Within the listing below, how many lines feature the word "returnValue"? Reply with only that number.
%%
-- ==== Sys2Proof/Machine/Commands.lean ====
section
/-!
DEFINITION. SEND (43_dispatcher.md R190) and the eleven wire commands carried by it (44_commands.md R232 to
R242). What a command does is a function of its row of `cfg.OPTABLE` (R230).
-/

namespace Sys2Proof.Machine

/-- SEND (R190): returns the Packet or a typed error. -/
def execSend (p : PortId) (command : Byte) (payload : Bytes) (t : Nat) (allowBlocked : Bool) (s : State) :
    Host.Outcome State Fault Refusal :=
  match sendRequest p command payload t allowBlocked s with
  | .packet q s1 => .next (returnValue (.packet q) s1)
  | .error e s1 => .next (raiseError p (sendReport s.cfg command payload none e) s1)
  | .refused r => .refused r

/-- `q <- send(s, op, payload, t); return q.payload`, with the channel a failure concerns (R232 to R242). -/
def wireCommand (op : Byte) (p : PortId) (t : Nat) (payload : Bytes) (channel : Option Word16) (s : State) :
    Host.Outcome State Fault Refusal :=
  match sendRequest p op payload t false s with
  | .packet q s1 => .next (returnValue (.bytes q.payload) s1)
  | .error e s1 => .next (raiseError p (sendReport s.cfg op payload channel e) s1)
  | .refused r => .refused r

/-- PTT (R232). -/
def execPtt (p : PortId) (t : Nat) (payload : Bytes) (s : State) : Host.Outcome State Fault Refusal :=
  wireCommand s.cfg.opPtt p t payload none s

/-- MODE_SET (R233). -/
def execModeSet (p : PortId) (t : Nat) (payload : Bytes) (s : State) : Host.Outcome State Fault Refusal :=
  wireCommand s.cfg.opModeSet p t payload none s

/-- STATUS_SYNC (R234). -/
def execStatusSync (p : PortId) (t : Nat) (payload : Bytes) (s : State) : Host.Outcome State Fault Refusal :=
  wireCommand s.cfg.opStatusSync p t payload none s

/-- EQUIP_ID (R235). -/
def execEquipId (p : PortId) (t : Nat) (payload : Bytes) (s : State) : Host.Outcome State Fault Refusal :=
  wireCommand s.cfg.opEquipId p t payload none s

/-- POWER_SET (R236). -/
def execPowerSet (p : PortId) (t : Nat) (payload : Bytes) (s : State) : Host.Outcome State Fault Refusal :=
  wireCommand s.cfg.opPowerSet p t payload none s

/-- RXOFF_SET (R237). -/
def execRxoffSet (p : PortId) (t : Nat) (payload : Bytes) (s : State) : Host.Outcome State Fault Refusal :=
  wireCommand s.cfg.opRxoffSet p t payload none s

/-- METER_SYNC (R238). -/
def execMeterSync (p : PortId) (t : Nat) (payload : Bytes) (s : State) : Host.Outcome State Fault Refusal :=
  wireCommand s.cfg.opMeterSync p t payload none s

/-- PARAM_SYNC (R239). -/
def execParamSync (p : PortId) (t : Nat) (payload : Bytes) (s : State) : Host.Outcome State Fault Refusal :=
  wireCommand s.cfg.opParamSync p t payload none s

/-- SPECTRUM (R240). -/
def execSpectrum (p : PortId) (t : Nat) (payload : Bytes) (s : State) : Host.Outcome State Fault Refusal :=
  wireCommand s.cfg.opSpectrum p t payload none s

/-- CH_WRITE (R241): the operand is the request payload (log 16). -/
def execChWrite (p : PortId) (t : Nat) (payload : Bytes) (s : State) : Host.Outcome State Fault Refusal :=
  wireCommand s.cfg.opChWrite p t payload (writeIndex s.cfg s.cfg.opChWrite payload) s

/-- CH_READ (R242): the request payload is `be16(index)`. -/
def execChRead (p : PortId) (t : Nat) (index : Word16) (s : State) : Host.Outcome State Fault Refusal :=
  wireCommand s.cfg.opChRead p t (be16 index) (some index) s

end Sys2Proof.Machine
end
%%
%%
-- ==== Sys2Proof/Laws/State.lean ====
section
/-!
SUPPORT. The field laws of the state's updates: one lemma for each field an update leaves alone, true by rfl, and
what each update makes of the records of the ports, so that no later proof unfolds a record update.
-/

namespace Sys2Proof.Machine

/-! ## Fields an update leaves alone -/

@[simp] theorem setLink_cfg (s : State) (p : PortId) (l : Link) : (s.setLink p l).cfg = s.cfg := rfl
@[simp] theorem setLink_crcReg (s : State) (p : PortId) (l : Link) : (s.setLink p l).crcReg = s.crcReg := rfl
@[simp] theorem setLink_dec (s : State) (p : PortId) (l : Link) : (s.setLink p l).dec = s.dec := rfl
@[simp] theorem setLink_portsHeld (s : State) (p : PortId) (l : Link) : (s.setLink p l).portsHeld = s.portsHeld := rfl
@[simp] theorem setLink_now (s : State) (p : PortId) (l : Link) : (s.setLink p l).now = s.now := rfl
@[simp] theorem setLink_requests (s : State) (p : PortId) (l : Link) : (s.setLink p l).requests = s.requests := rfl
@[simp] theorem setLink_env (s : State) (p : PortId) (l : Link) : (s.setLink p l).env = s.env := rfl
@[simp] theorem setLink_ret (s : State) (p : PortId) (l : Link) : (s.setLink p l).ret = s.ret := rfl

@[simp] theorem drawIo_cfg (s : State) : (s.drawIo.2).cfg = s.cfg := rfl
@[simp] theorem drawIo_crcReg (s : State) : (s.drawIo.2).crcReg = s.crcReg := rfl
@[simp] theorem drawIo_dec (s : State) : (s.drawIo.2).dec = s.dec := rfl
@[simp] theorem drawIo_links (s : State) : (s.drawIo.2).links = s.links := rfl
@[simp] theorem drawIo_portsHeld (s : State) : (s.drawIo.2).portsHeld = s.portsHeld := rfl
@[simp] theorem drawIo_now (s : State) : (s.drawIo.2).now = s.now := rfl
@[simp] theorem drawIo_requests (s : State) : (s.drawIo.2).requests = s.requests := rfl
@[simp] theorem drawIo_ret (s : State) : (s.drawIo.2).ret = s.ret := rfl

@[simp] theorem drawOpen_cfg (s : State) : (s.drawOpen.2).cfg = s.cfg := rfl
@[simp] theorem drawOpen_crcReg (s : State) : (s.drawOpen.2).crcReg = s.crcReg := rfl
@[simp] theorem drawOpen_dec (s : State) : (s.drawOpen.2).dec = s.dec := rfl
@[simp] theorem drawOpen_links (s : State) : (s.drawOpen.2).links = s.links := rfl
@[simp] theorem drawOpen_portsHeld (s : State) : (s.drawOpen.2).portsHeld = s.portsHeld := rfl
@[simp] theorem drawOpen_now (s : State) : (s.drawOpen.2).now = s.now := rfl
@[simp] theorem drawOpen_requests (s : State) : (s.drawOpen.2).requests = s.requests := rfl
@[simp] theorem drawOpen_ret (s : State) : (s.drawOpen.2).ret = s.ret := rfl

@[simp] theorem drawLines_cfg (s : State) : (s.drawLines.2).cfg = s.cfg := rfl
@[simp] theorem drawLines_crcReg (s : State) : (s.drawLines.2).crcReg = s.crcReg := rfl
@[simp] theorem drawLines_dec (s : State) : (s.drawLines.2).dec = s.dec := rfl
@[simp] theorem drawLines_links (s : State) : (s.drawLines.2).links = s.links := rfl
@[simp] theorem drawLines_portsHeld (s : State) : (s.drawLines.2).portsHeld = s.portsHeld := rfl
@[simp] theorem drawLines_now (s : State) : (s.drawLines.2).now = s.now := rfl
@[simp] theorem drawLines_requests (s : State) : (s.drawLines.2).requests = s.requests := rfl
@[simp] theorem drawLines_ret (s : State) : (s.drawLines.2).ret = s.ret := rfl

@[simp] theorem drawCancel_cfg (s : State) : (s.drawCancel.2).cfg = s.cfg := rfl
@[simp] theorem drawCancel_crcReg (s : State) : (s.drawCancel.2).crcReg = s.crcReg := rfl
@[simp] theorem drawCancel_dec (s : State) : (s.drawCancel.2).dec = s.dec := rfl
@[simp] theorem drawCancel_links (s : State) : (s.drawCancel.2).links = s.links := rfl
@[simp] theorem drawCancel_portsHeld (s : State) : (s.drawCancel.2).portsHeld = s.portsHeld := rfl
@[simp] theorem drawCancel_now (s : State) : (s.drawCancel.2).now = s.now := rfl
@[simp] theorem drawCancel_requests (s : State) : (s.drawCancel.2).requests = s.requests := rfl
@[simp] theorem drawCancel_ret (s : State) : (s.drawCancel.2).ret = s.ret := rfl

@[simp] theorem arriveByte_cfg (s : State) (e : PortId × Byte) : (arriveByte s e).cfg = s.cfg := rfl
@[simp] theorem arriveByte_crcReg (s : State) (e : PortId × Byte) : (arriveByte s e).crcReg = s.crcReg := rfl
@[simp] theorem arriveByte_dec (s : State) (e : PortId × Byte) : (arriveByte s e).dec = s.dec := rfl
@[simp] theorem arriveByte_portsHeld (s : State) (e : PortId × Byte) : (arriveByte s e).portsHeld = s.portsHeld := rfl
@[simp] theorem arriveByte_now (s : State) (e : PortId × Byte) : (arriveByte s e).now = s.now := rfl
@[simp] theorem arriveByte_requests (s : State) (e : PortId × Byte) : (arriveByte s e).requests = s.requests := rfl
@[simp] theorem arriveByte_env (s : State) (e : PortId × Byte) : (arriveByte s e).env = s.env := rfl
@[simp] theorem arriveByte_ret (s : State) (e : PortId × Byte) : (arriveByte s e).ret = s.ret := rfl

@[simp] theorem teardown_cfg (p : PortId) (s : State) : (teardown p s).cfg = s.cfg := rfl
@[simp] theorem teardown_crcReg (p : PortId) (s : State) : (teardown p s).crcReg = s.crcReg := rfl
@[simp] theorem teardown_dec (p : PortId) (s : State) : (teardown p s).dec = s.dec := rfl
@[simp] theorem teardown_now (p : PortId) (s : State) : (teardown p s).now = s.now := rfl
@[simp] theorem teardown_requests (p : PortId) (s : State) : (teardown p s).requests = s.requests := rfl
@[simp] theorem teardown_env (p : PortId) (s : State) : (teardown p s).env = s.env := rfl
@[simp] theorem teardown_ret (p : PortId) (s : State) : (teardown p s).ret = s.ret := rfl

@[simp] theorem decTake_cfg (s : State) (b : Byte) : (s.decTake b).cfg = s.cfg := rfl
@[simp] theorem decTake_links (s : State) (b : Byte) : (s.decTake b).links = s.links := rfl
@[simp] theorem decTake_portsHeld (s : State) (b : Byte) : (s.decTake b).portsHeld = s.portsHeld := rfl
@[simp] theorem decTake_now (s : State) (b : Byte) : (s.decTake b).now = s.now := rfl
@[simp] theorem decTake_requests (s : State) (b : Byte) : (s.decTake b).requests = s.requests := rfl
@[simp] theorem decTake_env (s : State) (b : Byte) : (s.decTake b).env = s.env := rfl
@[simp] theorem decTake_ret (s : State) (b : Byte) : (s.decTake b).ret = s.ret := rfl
%%
Answer to the exercise - 2